Stored items:
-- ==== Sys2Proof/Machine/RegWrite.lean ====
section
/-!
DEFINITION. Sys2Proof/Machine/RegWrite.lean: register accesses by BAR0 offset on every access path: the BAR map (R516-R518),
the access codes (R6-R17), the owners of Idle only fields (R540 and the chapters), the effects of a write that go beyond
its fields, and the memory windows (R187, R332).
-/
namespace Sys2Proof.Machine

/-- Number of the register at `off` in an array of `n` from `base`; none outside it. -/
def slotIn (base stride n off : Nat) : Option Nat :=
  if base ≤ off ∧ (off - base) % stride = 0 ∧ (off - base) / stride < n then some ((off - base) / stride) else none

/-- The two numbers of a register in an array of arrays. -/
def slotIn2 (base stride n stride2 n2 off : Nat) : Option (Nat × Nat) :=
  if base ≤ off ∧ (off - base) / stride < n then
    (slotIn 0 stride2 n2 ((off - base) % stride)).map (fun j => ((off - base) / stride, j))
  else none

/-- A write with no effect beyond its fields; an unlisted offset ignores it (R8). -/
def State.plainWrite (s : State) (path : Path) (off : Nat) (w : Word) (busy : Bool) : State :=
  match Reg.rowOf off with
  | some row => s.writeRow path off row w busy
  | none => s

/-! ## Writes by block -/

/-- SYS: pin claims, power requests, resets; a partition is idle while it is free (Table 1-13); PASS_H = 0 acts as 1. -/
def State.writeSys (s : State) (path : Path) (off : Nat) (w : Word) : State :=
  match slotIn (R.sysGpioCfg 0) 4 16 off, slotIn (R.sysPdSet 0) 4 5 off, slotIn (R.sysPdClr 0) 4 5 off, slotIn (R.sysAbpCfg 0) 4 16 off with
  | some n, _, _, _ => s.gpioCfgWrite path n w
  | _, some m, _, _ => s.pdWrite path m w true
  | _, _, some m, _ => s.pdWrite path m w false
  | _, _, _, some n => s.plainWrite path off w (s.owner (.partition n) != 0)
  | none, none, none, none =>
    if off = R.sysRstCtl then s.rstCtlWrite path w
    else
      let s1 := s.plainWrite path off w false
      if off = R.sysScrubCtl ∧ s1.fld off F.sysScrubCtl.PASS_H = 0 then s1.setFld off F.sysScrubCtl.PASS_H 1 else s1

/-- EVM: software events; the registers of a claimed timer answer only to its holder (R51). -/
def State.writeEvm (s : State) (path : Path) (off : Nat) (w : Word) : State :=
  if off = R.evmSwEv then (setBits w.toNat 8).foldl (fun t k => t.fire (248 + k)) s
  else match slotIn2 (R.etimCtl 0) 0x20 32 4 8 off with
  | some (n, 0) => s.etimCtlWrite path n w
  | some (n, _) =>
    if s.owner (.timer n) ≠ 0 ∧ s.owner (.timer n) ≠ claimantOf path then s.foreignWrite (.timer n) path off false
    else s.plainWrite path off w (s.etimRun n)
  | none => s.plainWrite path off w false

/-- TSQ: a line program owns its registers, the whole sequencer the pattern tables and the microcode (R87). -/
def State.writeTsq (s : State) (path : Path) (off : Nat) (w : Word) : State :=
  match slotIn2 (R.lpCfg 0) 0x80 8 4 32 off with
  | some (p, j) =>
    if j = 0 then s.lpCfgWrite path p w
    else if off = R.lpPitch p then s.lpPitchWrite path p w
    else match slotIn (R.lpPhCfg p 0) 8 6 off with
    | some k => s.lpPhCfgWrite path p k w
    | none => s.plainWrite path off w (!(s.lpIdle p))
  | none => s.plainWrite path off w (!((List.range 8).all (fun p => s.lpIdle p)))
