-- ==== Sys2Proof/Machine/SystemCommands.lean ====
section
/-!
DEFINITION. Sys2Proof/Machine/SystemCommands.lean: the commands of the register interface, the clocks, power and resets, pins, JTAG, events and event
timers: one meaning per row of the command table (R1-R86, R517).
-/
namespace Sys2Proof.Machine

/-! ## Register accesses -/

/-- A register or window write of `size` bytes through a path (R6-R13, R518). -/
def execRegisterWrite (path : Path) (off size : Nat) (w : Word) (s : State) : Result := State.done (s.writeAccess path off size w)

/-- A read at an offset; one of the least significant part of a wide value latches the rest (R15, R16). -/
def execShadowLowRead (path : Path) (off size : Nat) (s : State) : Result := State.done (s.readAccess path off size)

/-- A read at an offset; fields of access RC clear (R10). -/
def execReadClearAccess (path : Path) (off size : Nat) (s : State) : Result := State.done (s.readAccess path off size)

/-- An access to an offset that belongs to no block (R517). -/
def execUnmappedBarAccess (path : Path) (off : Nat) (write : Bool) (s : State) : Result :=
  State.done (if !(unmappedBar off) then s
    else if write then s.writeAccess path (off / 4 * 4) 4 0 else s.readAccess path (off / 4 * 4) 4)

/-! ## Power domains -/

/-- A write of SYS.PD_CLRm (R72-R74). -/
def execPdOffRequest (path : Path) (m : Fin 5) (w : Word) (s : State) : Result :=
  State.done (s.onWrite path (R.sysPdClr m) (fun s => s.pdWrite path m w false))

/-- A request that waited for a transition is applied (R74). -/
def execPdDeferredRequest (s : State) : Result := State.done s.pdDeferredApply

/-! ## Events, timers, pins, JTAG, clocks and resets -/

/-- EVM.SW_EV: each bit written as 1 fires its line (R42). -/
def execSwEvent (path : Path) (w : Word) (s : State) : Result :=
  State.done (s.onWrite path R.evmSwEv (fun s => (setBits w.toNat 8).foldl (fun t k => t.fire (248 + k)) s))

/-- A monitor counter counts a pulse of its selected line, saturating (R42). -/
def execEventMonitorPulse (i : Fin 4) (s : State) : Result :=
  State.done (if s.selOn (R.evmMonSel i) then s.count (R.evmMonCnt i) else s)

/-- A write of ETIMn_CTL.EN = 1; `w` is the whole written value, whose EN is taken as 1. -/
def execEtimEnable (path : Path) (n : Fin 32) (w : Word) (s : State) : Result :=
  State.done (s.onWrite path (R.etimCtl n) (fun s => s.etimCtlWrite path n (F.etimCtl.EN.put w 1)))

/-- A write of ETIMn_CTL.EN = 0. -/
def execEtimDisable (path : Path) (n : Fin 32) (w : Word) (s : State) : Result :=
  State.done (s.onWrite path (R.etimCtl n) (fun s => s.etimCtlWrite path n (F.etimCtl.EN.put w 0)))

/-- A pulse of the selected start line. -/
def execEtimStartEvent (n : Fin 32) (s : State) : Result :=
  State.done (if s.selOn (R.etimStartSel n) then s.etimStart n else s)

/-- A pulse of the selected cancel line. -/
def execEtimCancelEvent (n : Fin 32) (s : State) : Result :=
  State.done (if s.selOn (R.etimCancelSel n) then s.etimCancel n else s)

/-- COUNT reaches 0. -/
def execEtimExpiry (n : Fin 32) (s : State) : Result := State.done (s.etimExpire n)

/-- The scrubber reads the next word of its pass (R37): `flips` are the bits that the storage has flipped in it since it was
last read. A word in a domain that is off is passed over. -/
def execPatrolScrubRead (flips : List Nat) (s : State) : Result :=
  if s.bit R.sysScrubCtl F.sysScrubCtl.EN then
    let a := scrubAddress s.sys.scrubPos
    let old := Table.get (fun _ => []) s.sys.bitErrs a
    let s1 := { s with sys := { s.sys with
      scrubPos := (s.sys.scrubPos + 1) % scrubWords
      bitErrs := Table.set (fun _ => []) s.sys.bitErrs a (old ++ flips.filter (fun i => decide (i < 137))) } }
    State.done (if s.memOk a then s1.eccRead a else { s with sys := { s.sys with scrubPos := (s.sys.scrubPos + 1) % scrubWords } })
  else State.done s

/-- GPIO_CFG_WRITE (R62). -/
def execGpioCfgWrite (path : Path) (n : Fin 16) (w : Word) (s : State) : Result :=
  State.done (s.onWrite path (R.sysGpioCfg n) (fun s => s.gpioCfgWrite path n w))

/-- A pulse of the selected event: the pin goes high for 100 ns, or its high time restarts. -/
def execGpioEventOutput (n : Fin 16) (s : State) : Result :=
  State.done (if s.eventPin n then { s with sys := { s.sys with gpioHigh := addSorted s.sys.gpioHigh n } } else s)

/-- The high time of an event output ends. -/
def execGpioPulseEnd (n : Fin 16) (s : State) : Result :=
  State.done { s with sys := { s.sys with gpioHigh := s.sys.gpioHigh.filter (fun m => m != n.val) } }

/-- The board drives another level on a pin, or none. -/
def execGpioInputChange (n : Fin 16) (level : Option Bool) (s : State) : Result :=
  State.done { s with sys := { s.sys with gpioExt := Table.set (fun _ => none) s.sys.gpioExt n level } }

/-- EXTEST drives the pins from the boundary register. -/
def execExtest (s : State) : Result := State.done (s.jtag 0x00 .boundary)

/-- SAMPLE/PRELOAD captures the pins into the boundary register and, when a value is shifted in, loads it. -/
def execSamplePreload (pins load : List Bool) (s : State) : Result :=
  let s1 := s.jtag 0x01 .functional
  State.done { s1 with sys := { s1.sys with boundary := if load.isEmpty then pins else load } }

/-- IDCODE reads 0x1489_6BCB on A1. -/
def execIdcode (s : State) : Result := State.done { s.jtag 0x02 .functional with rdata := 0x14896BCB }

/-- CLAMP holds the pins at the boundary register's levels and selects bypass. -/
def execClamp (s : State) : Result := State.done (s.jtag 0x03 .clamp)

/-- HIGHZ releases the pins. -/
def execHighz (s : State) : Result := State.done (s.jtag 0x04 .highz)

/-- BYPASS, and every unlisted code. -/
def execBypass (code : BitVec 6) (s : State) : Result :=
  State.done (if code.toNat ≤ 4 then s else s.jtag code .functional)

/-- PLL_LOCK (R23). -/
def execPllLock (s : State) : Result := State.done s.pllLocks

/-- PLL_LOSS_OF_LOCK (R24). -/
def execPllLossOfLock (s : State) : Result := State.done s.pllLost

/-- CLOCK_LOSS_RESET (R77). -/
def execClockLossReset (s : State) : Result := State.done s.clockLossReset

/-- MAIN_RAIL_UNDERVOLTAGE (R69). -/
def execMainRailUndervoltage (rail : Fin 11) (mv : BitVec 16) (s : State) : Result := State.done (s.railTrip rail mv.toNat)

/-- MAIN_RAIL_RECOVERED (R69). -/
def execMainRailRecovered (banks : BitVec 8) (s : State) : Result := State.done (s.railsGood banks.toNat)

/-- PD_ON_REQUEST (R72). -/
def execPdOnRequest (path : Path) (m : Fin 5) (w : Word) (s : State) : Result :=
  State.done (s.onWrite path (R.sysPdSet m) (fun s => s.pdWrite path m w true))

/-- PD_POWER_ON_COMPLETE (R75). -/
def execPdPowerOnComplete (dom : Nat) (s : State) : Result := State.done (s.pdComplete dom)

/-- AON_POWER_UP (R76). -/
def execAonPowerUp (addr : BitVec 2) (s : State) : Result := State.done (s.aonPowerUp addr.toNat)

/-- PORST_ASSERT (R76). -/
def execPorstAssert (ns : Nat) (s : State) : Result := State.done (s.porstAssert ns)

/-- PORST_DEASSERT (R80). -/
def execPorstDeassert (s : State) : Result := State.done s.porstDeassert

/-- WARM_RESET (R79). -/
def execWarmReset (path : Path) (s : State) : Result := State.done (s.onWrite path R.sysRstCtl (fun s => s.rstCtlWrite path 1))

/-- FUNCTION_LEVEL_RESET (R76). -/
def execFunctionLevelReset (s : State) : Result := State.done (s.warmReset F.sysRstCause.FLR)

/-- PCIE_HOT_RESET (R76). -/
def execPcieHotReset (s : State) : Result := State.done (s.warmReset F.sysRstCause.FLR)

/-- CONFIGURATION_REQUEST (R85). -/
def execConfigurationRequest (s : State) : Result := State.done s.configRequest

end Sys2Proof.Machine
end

==

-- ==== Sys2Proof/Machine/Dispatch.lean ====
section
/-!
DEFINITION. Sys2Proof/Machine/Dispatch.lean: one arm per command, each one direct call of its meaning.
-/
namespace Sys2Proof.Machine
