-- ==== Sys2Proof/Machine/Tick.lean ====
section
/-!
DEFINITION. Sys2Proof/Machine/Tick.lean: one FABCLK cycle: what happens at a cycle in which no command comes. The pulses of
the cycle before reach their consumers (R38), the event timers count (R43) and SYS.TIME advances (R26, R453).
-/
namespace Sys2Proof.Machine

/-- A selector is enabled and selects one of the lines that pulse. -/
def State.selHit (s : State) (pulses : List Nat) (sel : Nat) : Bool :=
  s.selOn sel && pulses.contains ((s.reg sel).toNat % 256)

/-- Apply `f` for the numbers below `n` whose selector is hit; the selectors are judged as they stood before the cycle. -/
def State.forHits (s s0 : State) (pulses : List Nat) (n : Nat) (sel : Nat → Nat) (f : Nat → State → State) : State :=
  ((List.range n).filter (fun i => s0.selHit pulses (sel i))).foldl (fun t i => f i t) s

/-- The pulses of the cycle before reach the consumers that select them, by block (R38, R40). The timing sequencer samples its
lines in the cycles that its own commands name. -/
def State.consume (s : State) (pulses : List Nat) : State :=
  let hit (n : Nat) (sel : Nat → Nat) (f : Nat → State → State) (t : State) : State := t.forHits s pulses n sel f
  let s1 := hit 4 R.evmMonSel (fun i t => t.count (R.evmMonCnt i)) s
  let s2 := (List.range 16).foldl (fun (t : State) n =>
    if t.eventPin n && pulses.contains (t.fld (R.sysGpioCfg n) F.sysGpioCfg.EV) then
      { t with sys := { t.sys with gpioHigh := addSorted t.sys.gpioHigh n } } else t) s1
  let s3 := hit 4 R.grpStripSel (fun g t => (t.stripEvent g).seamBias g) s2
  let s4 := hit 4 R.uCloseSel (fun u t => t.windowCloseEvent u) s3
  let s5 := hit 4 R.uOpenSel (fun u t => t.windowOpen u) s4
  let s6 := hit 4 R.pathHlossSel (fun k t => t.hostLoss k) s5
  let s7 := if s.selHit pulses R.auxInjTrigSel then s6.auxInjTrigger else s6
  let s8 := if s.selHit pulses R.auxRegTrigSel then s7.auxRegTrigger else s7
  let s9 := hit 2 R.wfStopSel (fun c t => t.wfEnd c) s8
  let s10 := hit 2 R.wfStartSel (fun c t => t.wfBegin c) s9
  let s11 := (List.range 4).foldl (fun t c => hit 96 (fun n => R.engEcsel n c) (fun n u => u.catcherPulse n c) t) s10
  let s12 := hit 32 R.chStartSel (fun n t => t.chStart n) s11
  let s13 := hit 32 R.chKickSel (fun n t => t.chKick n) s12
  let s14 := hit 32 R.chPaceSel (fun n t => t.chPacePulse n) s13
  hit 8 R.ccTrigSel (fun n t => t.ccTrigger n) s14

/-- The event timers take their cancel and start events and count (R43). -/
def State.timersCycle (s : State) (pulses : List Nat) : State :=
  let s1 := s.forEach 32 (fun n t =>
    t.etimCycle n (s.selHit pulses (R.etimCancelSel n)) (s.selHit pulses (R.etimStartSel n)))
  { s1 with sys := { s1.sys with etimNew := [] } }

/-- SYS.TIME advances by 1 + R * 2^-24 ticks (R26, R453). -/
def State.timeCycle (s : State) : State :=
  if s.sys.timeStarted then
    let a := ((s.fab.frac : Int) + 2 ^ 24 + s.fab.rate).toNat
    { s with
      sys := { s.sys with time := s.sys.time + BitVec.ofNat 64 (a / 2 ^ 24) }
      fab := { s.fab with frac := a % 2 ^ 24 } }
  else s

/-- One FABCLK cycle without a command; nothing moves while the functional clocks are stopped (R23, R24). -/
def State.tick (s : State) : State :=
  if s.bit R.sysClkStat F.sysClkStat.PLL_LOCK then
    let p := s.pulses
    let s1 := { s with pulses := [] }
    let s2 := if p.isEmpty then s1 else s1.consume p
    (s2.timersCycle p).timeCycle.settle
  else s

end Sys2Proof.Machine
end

> **Problem statement**
Please give back, exactly as it stands above, the stretch from the line with "State.done (s.onWrite path (R.sysPdClr" through the line with "if s.bit R.sysScrubCtl", and no line outside it.

> **Solution below**
  State.done (s.onWrite path (R.sysPdClr m) (fun s => s.pdWrite path m w false))

/-- A request that waited for a transition is applied (R74). -/
def execPdDeferredRequest (s : State) : Result := State.done s.pdDeferredApply

/-! ## Events, timers, pins, JTAG, clocks and resets -/

/-- EVM.SW_EV: each bit written as 1 fires its line (R42). -/
def execSwEvent (path : Path) (w : Word) (s : State) : Result :=
  State.done (s.onWrite path R.evmSwEv (fun s => (setBits w.toNat 8).foldl (fun t k => t.fire (248 + k)) s))

/-- A monitor counter counts a pulse of its selected line, saturating (R42). -/
def execEventMonitorPulse (i : Fin 4) (s : State) : Result :=
  State.done (if s.selOn (R.evmMonSel i) then s.count (R.evmMonCnt i) else s)

/-- A write of ETIMn_CTL.EN = 1; `w` is the whole written value, whose EN is taken as 1. -/
def execEtimEnable (path : Path) (n : Fin 32) (w : Word) (s : State) : Result :=
  State.done (s.onWrite path (R.etimCtl n) (fun s => s.etimCtlWrite path n (F.etimCtl.EN.put w 1)))

/-- A write of ETIMn_CTL.EN = 0. -/
def execEtimDisable (path : Path) (n : Fin 32) (w : Word) (s : State) : Result :=
  State.done (s.onWrite path (R.etimCtl n) (fun s => s.etimCtlWrite path n (F.etimCtl.EN.put w 0)))

/-- A pulse of the selected start line. -/
def execEtimStartEvent (n : Fin 32) (s : State) : Result :=
  State.done (if s.selOn (R.etimStartSel n) then s.etimStart n else s)

/-- A pulse of the selected cancel line. -/
def execEtimCancelEvent (n : Fin 32) (s : State) : Result :=
  State.done (if s.selOn (R.etimCancelSel n) then s.etimCancel n else s)

/-- COUNT reaches 0. -/
def execEtimExpiry (n : Fin 32) (s : State) : Result := State.done (s.etimExpire n)

/-- The scrubber reads the next word of its pass (R37): `flips` are the bits that the storage has flipped in it since it was
last read. A word in a domain that is off is passed over. -/
def execPatrolScrubRead (flips : List Nat) (s : State) : Result :=
  if s.bit R.sysScrubCtl F.sysScrubCtl.EN then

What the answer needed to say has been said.